Type I & II Errors & Power

Interactive structural dual-distribution rendering plotting absolute hypothesis decision bounds. Animates the zero-sum mathematical see-saw between Alpha (Type I) restrictions severely punishing statistical Power translating into elevated Type II failures explicitly under sample size constrictions.

Visualize Data with Interactive AP Statistics Modules

AP Statistics is the science of learning from data. While mastering the mathematical formulas for z-scores, normal distributions, and standard deviation is crucial, genuine statistical mastery requires intuition. How does adding a severe outlier pull the mean toward the tail while leaving the median anchored? What does the Central Limit Theorem actually look like when you rapidly sample a heavily skewed population a thousand times?

The comprehensive framework spans nine interconnected units: Exploring One-Variable Data (Unit 1), Exploring Two-Variable Data (Unit 2), Collecting Data (Unit 3), Probability (Unit 4), Sampling Distributions (Unit 5), Inference for Categorical Proportions (Unit 6), Inference for Quantitative Means (Unit 7), Inference for Categorical Variables (Unit 8), and Inference for Slopes (Unit 9).

Dynamic Probability and Sampling Simulation

ShowMeClass provides powerful, interactive statistical environments. For Hypothesis Testing and Confidence Intervals, our visualizers dynamically shade the tails (p-values) under the Normal or Student's T distribution curves as you drag sliders to adjust the sample mean (x-bar) or standard error. You can run real-time Monte Carlo simulations to visually prove the Law of Large Numbers or observe exactly how Type I and Type II error probabilities shift when altering the significance level (alpha) and statistical power.

Frequently Asked Questions

Do you offer a simulator for the Central Limit Theorem?

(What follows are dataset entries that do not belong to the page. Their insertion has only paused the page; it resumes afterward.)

-- ==== Sys2Proof/Machine/Mem.lean ====
section
/-! DEFINITION. Machine/Mem: byte storage in its one canonical form, and words of it. Every memory of the machine (package memory, scratchpad granules, instruction and data stores) goes through these operations. -/
namespace Sys2Proof

/-- The bytes of an access size. -/
def Size.bytes : Size → Nat
  | .b => 1 | .h => 2 | .w => 4 | .d => 8

/-- The bytes a load form reads. -/
def LoadSize.bytes : LoadSize → Nat
  | .b | .bs => 1
  | .h | .hs => 2
  | .w | .ws => 4
  | .d => 8

/-- Whether a load form sign-extends. -/
def LoadSize.signed : LoadSize → Bool
  | .bs | .hs | .ws => true
  | _ => false

/-- The bytes of an ATOMG size. -/
def ASize.bytes : ASize → Nat
  | .w => 4 | .d => 8

/-- The order class of an LDG. -/
def LdOrder.cls : LdOrder → Order
  | .rlx => .rlx | .acq => .acq | .ord => .ord

/-- The order class of an STG. -/
def StOrder.cls : StOrder → Order
  | .rlx => .rlx | .rel => .rel | .ord => .ord

end Sys2Proof

namespace Sys2Proof.Machine

/-- What an address that is not listed reads as: zero (assumption 4). -/
def Memory.unlisted : Byte := 0

/-- The byte at an address. -/
def Memory.read : Memory → Nat → Byte
  | [], _ => Memory.unlisted
  | (k, v) :: t, a => if k = a then v else Memory.read t a

/-- Removes the entry of an address. -/
def Memory.erase : Memory → Nat → Memory
  | [], _ => []
  | (k, v) :: t, a => if k = a then t else (k, v) :: Memory.erase t a

/-- Puts an entry in its place, replacing the one of the same address. -/
def Memory.insert : Memory → Nat → Byte → Memory
  | [], a, b => [(a, b)]
  | (k, v) :: t, a, b =>
    if a < k then (a, b) :: (k, v) :: t
    else if a = k then (a, b) :: t
    else (k, v) :: Memory.insert t a b

/-- Writes a byte; the value an unlisted address reads as removes the entry. -/
def Memory.write (m : Memory) (a : Nat) (b : Byte) : Memory :=
  if b = Memory.unlisted then Memory.erase m a else Memory.insert m a b

/-- Whether every address is at least `lo`, the addresses rise, and no entry equals what an unlisted address reads as. -/
def Memory.wfFrom : Nat → Memory → Bool
  | _, [] => true
  | lo, (a, b) :: t => decide (lo ≤ a) && b != Memory.unlisted && Memory.wfFrom (a + 1) t

/-- The canonical form. -/
def Memory.wf (m : Memory) : Bool := Memory.wfFrom 0 m

/-- The `n` bytes from an address, lowest first. -/
def Memory.readBytes (m : Memory) : Nat → Nat → List Byte
  | _, 0 => []
  | a, n + 1 => Memory.read m a :: Memory.readBytes m (a + 1) n

/-- Writes bytes from an address on. -/
def Memory.writeBytes : Memory → Nat → List Byte → Memory
  | m, _, [] => m
  | m, a, b :: bs => Memory.writeBytes (Memory.write m a b) (a + 1) bs

/-- Writes bytes from an address on, leaving those that are `none` as they are. -/
def Memory.writeSome : Memory → Nat → List (Option Byte) → Memory
  | m, _, [] => m
  | m, a, some b :: bs => Memory.writeSome (Memory.write m a b) (a + 1) bs
  | m, a, none :: bs => Memory.writeSome m (a + 1) bs

/-- Writes `n` zero bytes: drops every entry of the range. -/
def Memory.zero (m : Memory) (a n : Nat) : Memory := m.filter fun c => !(decide (a ≤ c.1) && decide (c.1 < a + n))

/-- Bytes of a store of `size` bytes whose addresses wrap (R235, R242). -/
def Memory.readWrap (m : Memory) (size : Nat) : Nat → Nat → List Byte
  | _, 0 => []
  | a, n + 1 => Memory.read m (a % size) :: Memory.readWrap m size (a + 1) n

/-- Writes bytes of a store whose addresses wrap. -/
def Memory.writeWrap (size : Nat) : Memory → Nat → List Byte → Memory
  | m, _, [] => m
  | m, a, b :: bs => Memory.writeWrap size (Memory.write m (a % size) b) (a + 1) bs

/-- The word a load writes: bytes zero- or sign-extended (R242). -/
def extendWord (signed : Bool) (bs : List Byte) : Word :=
  let n := 8 * bs.length
  if signed && decide (0 < n) && (leNat bs).testBit (n - 1) then BitVec.ofNat 64 (leNat bs + (2 ^ 64 - 2 ^ n))
  else BitVec.ofNat 64 (leNat bs)

/-- The low bytes of a word, for a store. -/
def wordBytes (n : Nat) (w : Word) : List Byte := leBytes n w.toNat

end Sys2Proof.Machine
end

Yes, our interactive CLT module allows you to select a wildly non-normal parent population (e.g., heavily skewed left or right). You can set the sample size n, and click a button to draw thousands of samples instantly, watching the resulting sampling distribution perfectly form a bell curve centered at the true population mean (mu).

How can visual tools help me understand simple linear regression?

Our Two-Variable Data tools let you plot custom scatterplots, toggle on the Least Squares Regression Line (LSRL), and dynamically calculate the correlation coefficient (r). Crucially, you can view the residual plots in real-time beneath the scatterplot, helping diagnose non-linear patterns.

Can I visualize p-values for Chi-Square tests?

Absolutely. We feature interactive Chi-Square distributions where you manipulate the degrees of freedom (df) to watch the right-skewed curve flatten and normalize. You can input your test statistic, and the visualizer highlights the right tail corresponding exactly to your calculated p-value.